[Start of Attachment]
@[simp] theorem setPort_pending (s : State) (p : Nat) (k : Port) : (setPort s p k).pending = s.pending := rfl
@[simp] theorem setPort_draws (s : State) (p : Nat) (k : Port) : (setPort s p k).draws = s.draws := rfl
@[simp] theorem setPort_ticks (s : State) (p : Nat) (k : Port) : (setPort s p k).ticks = s.ticks := rfl
@[simp] theorem setPort_out (s : State) (p : Nat) (k : Port) : (setPort s p k).out = s.out := rfl
@[simp] theorem setPort_mem (s : State) (p : Nat) (k : Port) : (setPort s p k).mem = s.mem := rfl
@[simp] theorem setPort_flash (s : State) (p : Nat) (k : Port) : (setPort s p k).flash = s.flash := rfl
@[simp] theorem setPort_regs (s : State) (p : Nat) (k : Port) : (setPort s p k).regs = s.regs := rfl
@[simp] theorem setPort_shadows (s : State) (p : Nat) (k : Port) : (setPort s p k).shadows = s.shadows := rfl
@[simp] theorem setPort_cores (s : State) (p : Nat) (k : Port) : (setPort s p k).cores = s.cores := rfl
@[simp] theorem setPort_hubs (s : State) (p : Nat) (k : Port) : (setPort s p k).hubs = s.hubs := rfl
@[simp] theorem setPort_wdma (s : State) (p : Nat) (k : Port) : (setPort s p k).wdma = s.wdma := rfl
@[simp] theorem setPort_wdmaNext (s : State) (p : Nat) (k : Port) : (setPort s p k).wdmaNext = s.wdmaNext := rfl
@[simp] theorem setPort_bankNext (s : State) (p : Nat) (k : Port) : (setPort s p k).bankNext = s.bankNext := rfl
@[simp] theorem setPort_starved (s : State) (p : Nat) (k : Port) : (setPort s p k).starved = s.starved := rfl
@[simp] theorem setPort_cranks (s : State) (p : Nat) (k : Port) : (setPort s p k).cranks = s.cranks := rfl
@[simp] theorem setPort_lanes (s : State) (p : Nat) (k : Port) : (setPort s p k).lanes = s.lanes := rfl
@[simp] theorem setPort_chamber (s : State) (p : Nat) (k : Port) : (setPort s p k).chamber = s.chamber := rfl
@[simp] theorem setPort_otp (s : State) (p : Nat) (k : Port) : (setPort s p k).otp = s.otp := rfl
@[simp] theorem setPort_lc (s : State) (p : Nat) (k : Port) : (setPort s p k).lc = s.lc := rfl
@[simp] theorem setPort_boot (s : State) (p : Nat) (k : Port) : (setPort s p k).boot = s.boot := rfl
@[simp] theorem setPort_platforms (s : State) (p : Nat) (k : Port) : (setPort s p k).platforms = s.platforms := rfl
@[simp] theorem setPort_fabric (s : State) (p : Nat) (k : Port) : (setPort s p k).fabric = s.fabric := rfl
@[simp] theorem setPort_svc (s : State) (p : Nat) (k : Port) : (setPort s p k).svc = s.svc := rfl
@[simp] theorem setPort_rcv (s : State) (p : Nat) (k : Port) : (setPort s p k).rcv = s.rcv := rfl
@[simp] theorem setPort_chain (s : State) (p : Nat) (k : Port) : (setPort s p k).chain = s.chain := rfl
@[simp] theorem setPort_time (s : State) (p : Nat) (k : Port) : (setPort s p k).time = s.time := rfl
@[simp] theorem setPort_upd (s : State) (p : Nat) (k : Port) : (setPort s p k).upd = s.upd := rfl
@[simp] theorem setPort_fs (s : State) (p : Nat) (k : Port) : (setPort s p k).fs = s.fs := rfl
@[simp] theorem setPort_fw (s : State) (p : Nat) (k : Port) : (setPort s p k).fw = s.fw := rfl
@[simp] theorem setPort_gov (s : State) (p : Nat) (k : Port) : (setPort s p k).gov = s.gov := rfl
@[simp] theorem setPort_pwr (s : State) (p : Nat) (k : Port) : (setPort s p k).pwr = s.pwr := rfl
@[simp] theorem setPort_pins (s : State) (p : Nat) (k : Port) : (setPort s p k).pins = s.pins := rfl
@[simp] theorem setPort_i3c (s : State) (p : Nat) (k : Port) : (setPort s p k).i3c = s.i3c := rfl
@[simp] theorem setPort_drip (s : State) (p : Nat) (k : Port) : (setPort s p k).drip = s.drip := rfl

@[simp] theorem setPlat_pending (s : State) (p : Nat) (k : Platform) : (setPlat s p k).pending = s.pending := rfl
@[simp] theorem setPlat_draws (s : State) (p : Nat) (k : Platform) : (setPlat s p k).draws = s.draws := rfl
@[simp] theorem setPlat_ticks (s : State) (p : Nat) (k : Platform) : (setPlat s p k).ticks = s.ticks := rfl
@[simp] theorem setPlat_out (s : State) (p : Nat) (k : Platform) : (setPlat s p k).out = s.out := rfl
@[simp] theorem setPlat_mem (s : State) (p : Nat) (k : Platform) : (setPlat s p k).mem = s.mem := rfl
@[simp] theorem setPlat_flash (s : State) (p : Nat) (k : Platform) : (setPlat s p k).flash = s.flash := rfl
@[simp] theorem setPlat_regs (s : State) (p : Nat) (k : Platform) : (setPlat s p k).regs = s.regs := rfl
@[simp] theorem setPlat_shadows (s : State) (p : Nat) (k : Platform) : (setPlat s p k).shadows = s.shadows := rfl
@[simp] theorem setPlat_cores (s : State) (p : Nat) (k : Platform) : (setPlat s p k).cores = s.cores := rfl
@[simp] theorem setPlat_hubs (s : State) (p : Nat) (k : Platform) : (setPlat s p k).hubs = s.hubs := rfl
@[simp] theorem setPlat_wdma (s : State) (p : Nat) (k : Platform) : (setPlat s p k).wdma = s.wdma := rfl
@[simp] theorem setPlat_wdmaNext (s : State) (p : Nat) (k : Platform) : (setPlat s p k).wdmaNext = s.wdmaNext := rfl
@[simp] theorem setPlat_bankNext (s : State) (p : Nat) (k : Platform) : (setPlat s p k).bankNext = s.bankNext := rfl
@[simp] theorem setPlat_starved (s : State) (p : Nat) (k : Platform) : (setPlat s p k).starved = s.starved := rfl
@[simp] theorem setPlat_cranks (s : State) (p : Nat) (k : Platform) : (setPlat s p k).cranks = s.cranks := rfl
@[simp] theorem setPlat_lanes (s : State) (p : Nat) (k : Platform) : (setPlat s p k).lanes = s.lanes := rfl
@[simp] theorem setPlat_chamber (s : State) (p : Nat) (k : Platform) : (setPlat s p k).chamber = s.chamber := rfl
@[simp] theorem setPlat_otp (s : State) (p : Nat) (k : Platform) : (setPlat s p k).otp = s.otp := rfl
@[simp] theorem setPlat_lc (s : State) (p : Nat) (k : Platform) : (setPlat s p k).lc = s.lc := rfl
@[simp] theorem setPlat_boot (s : State) (p : Nat) (k : Platform) : (setPlat s p k).boot = s.boot := rfl
@[simp] theorem setPlat_ports (s : State) (p : Nat) (k : Platform) : (setPlat s p k).ports = s.ports := rfl
@[simp] theorem setPlat_fabric (s : State) (p : Nat) (k : Platform) : (setPlat s p k).fabric = s.fabric := rfl
@[simp] theorem setPlat_svc (s : State) (p : Nat) (k : Platform) : (setPlat s p k).svc = s.svc := rfl
@[simp] theorem setPlat_rcv (s : State) (p : Nat) (k : Platform) : (setPlat s p k).rcv = s.rcv := rfl
@[simp] theorem setPlat_chain (s : State) (p : Nat) (k : Platform) : (setPlat s p k).chain = s.chain := rfl
@[simp] theorem setPlat_time (s : State) (p : Nat) (k : Platform) : (setPlat s p k).time = s.time := rfl
@[simp] theorem setPlat_upd (s : State) (p : Nat) (k : Platform) : (setPlat s p k).upd = s.upd := rfl
@[simp] theorem setPlat_fs (s : State) (p : Nat) (k : Platform) : (setPlat s p k).fs = s.fs := rfl
@[simp] theorem setPlat_fw (s : State) (p : Nat) (k : Platform) : (setPlat s p k).fw = s.fw := rfl
@[simp] theorem setPlat_gov (s : State) (p : Nat) (k : Platform) : (setPlat s p k).gov = s.gov := rfl
@[simp] theorem setPlat_pwr (s : State) (p : Nat) (k : Platform) : (setPlat s p k).pwr = s.pwr := rfl
@[simp] theorem setPlat_pins (s : State) (p : Nat) (k : Platform) : (setPlat s p k).pins = s.pins := rfl
@[simp] theorem setPlat_i3c (s : State) (p : Nat) (k : Platform) : (setPlat s p k).i3c = s.i3c := rfl
@[simp] theorem setPlat_drip (s : State) (p : Nat) (k : Platform) : (setPlat s p k).drip = s.drip := rfl

@[simp] theorem setPin_pending (s : State) (n : Nat) (v : Bool) : (setPin s n v).pending = s.pending := rfl
@[simp] theorem setPin_draws (s : State) (n : Nat) (v : Bool) : (setPin s n v).draws = s.draws := rfl
@[simp] theorem setPin_ticks (s : State) (n : Nat) (v : Bool) : (setPin s n v).ticks = s.ticks := rfl
@[simp] theorem setPin_out (s : State) (n : Nat) (v : Bool) : (setPin s n v).out = s.out := rfl
@[simp] theorem setPin_mem (s : State) (n : Nat) (v : Bool) : (setPin s n v).mem = s.mem := rfl
@[simp] theorem setPin_flash (s : State) (n : Nat) (v : Bool) : (setPin s n v).flash = s.flash := rfl
@[simp] theorem setPin_regs (s : State) (n : Nat) (v : Bool) : (setPin s n v).regs = s.regs := rfl
@[simp] theorem setPin_shadows (s : State) (n : Nat) (v : Bool) : (setPin s n v).shadows = s.shadows := rfl
@[simp] theorem setPin_cores (s : State) (n : Nat) (v : Bool) : (setPin s n v).cores = s.cores := rfl
@[simp] theorem setPin_hubs (s : State) (n : Nat) (v : Bool) : (setPin s n v).hubs = s.hubs := rfl
@[simp] theorem setPin_wdma (s : State) (n : Nat) (v : Bool) : (setPin s n v).wdma = s.wdma := rfl
@[simp] theorem setPin_wdmaNext (s : State) (n : Nat) (v : Bool) : (setPin s n v).wdmaNext = s.wdmaNext := rfl
@[simp] theorem setPin_bankNext (s : State) (n : Nat) (v : Bool) : (setPin s n v).bankNext = s.bankNext := rfl
@[simp] theorem setPin_starved (s : State) (n : Nat) (v : Bool) : (setPin s n v).starved = s.starved := rfl
@[simp] theorem setPin_cranks (s : State) (n : Nat) (v : Bool) : (setPin s n v).cranks = s.cranks := rfl
@[simp] theorem setPin_lanes (s : State) (n : Nat) (v : Bool) : (setPin s n v).lanes = s.lanes := rfl
@[simp] theorem setPin_chamber (s : State) (n : Nat) (v : Bool) : (setPin s n v).chamber = s.chamber := rfl
@[simp] theorem setPin_otp (s : State) (n : Nat) (v : Bool) : (setPin s n v).otp = s.otp := rfl
@[simp] theorem setPin_lc (s : State) (n : Nat) (v : Bool) : (setPin s n v).lc = s.lc := rfl
@[simp] theorem setPin_boot (s : State) (n : Nat) (v : Bool) : (setPin s n v).boot = s.boot := rfl
@[simp] theorem setPin_platforms (s : State) (n : Nat) (v : Bool) : (setPin s n v).platforms = s.platforms := rfl
@[simp] theorem setPin_ports (s : State) (n : Nat) (v : Bool) : (setPin s n v).ports = s.ports := rfl
@[simp] theorem setPin_fabric (s : State) (n : Nat) (v : Bool) : (setPin s n v).fabric = s.fabric := rfl
@[simp] theorem setPin_svc (s : State) (n : Nat) (v : Bool) : (setPin s n v).svc = s.svc := rfl
@[simp] theorem setPin_rcv (s : State) (n : Nat) (v : Bool) : (setPin s n v).rcv = s.rcv := rfl
@[simp] theorem setPin_chain (s : State) (n : Nat) (v : Bool) : (setPin s n v).chain = s.chain := rfl
@[simp] theorem setPin_time (s : State) (n : Nat) (v : Bool) : (setPin s n v).time = s.time := rfl
@[simp] theorem setPin_upd (s : State) (n : Nat) (v : Bool) : (setPin s n v).upd = s.upd := rfl
@[simp] theorem setPin_fs (s : State) (n : Nat) (v : Bool) : (setPin s n v).fs = s.fs := rfl
@[simp] theorem setPin_fw (s : State) (n : Nat) (v : Bool) : (setPin s n v).fw = s.fw := rfl
@[simp] theorem setPin_gov (s : State) (n : Nat) (v : Bool) : (setPin s n v).gov = s.gov := rfl
@[simp] theorem setPin_pwr (s : State) (n : Nat) (v : Bool) : (setPin s n v).pwr = s.pwr := rfl
@[simp] theorem setPin_i3c (s : State) (n : Nat) (v : Bool) : (setPin s n v).i3c = s.i3c := rfl
@[simp] theorem setPin_drip (s : State) (n : Nat) (v : Bool) : (setPin s n v).drip = s.drip := rfl

@[simp] theorem setHub_pending (s : State) (m : Nat) (h : HubRegs) : (setHub s m h).pending = s.pending := rfl
@[simp] theorem setHub_draws (s : State) (m : Nat) (h : HubRegs) : (setHub s m h).draws = s.draws := rfl
@[simp] theorem setHub_ticks (s : State) (m : Nat) (h : HubRegs) : (setHub s m h).ticks = s.ticks := rfl
@[simp] theorem setHub_out (s : State) (m : Nat) (h : HubRegs) : (setHub s m h).out = s.out := rfl
@[simp] theorem setHub_mem (s : State) (m : Nat) (h : HubRegs) : (setHub s m h).mem = s.mem := rfl
@[simp] theorem setHub_flash (s : State) (m : Nat) (h : HubRegs) : (setHub s m h).flash = s.flash := rfl
@[simp] theorem setHub_regs (s : State) (m : Nat) (h : HubRegs) : (setHub s m h).regs = s.regs := rfl
@[simp] theorem setHub_shadows (s : State) (m : Nat) (h : HubRegs) : (setHub s m h).shadows = s.shadows := rfl
@[simp] theorem setHub_cores (s : State) (m : Nat) (h : HubRegs) : (setHub s m h).cores = s.cores := rfl
@[simp] theorem setHub_wdma (s : State) (m : Nat) (h : HubRegs) : (setHub s m h).wdma = s.wdma := rfl
@[simp] theorem setHub_wdmaNext (s : State) (m : Nat) (h : HubRegs) : (setHub s m h).wdmaNext = s.wdmaNext := rfl
@[simp] theorem setHub_bankNext (s : State) (m : Nat) (h : HubRegs) : (setHub s m h).bankNext = s.bankNext := rfl
@[simp] theorem setHub_starved (s : State) (m : Nat) (h : HubRegs) : (setHub s m h).starved = s.starved := rfl
@[simp] theorem setHub_cranks (s : State) (m : Nat) (h : HubRegs) : (setHub s m h).cranks = s.cranks := rfl
@[simp] theorem setHub_lanes (s : State) (m : Nat) (h : HubRegs) : (setHub s m h).lanes = s.lanes := rfl
@[simp] theorem setHub_chamber (s : State) (m : Nat) (h : HubRegs) : (setHub s m h).chamber = s.chamber := rfl
@[simp] theorem setHub_otp (s : State) (m : Nat) (h : HubRegs) : (setHub s m h).otp = s.otp := rfl
@[simp] theorem setHub_lc (s : State) (m : Nat) (h : HubRegs) : (setHub s m h).lc = s.lc := rfl
@[simp] theorem setHub_boot (s : State) (m : Nat) (h : HubRegs) : (setHub s m h).boot = s.boot := rfl
@[simp] theorem setHub_platforms (s : State) (m : Nat) (h : HubRegs) : (setHub s m h).platforms = s.platforms := rfl
@[simp] theorem setHub_ports (s : State) (m : Nat) (h : HubRegs) : (setHub s m h).ports = s.ports := rfl
@[simp] theorem setHub_fabric (s : State) (m : Nat) (h : HubRegs) : (setHub s m h).fabric = s.fabric := rfl
@[simp] theorem setHub_svc (s : State) (m : Nat) (h : HubRegs) : (setHub s m h).svc = s.svc := rfl
@[simp] theorem setHub_rcv (s : State) (m : Nat) (h : HubRegs) : (setHub s m h).rcv = s.rcv := rfl
@[simp] theorem setHub_chain (s : State) (m : Nat) (h : HubRegs) : (setHub s m h).chain = s.chain := rfl
@[simp] theorem setHub_time (s : State) (m : Nat) (h : HubRegs) : (setHub s m h).time = s.time := rfl
@[simp] theorem setHub_upd (s : State) (m : Nat) (h : HubRegs) : (setHub s m h).upd = s.upd := rfl
@[simp] theorem setHub_fs (s : State) (m : Nat) (h : HubRegs) : (setHub s m h).fs = s.fs := rfl
@[simp] theorem setHub_fw (s : State) (m : Nat) (h : HubRegs) : (setHub s m h).fw = s.fw := rfl
@[simp] theorem setHub_gov (s : State) (m : Nat) (h : HubRegs) : (setHub s m h).gov = s.gov := rfl
@[simp] theorem setHub_pwr (s : State) (m : Nat) (h : HubRegs) : (setHub s m h).pwr = s.pwr := rfl
@[simp] theorem setHub_pins (s : State) (m : Nat) (h : HubRegs) : (setHub s m h).pins = s.pins := rfl
@[simp] theorem setHub_i3c (s : State) (m : Nat) (h : HubRegs) : (setHub s m h).i3c = s.i3c := rfl
@[simp] theorem setHub_drip (s : State) (m : Nat) (h : HubRegs) : (setHub s m h).drip = s.drip := rfl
[End of Attachment]
**What needs to be done**
Please report every line among the entries that includes "chain".

**Result below**
@[simp] theorem setPort_chain (s : State) (p : Nat) (k : Port) : (setPort s p k).chain = s.chain := rfl
@[simp] theorem setPlat_chain (s : State) (p : Nat) (k : Platform) : (setPlat s p k).chain = s.chain := rfl
@[simp] theorem setPin_chain (s : State) (n : Nat) (v : Bool) : (setPin s n v).chain = s.chain := rfl
@[simp] theorem setHub_chain (s : State) (m : Nat) (h : HubRegs) : (setHub s m h).chain = s.chain := rfl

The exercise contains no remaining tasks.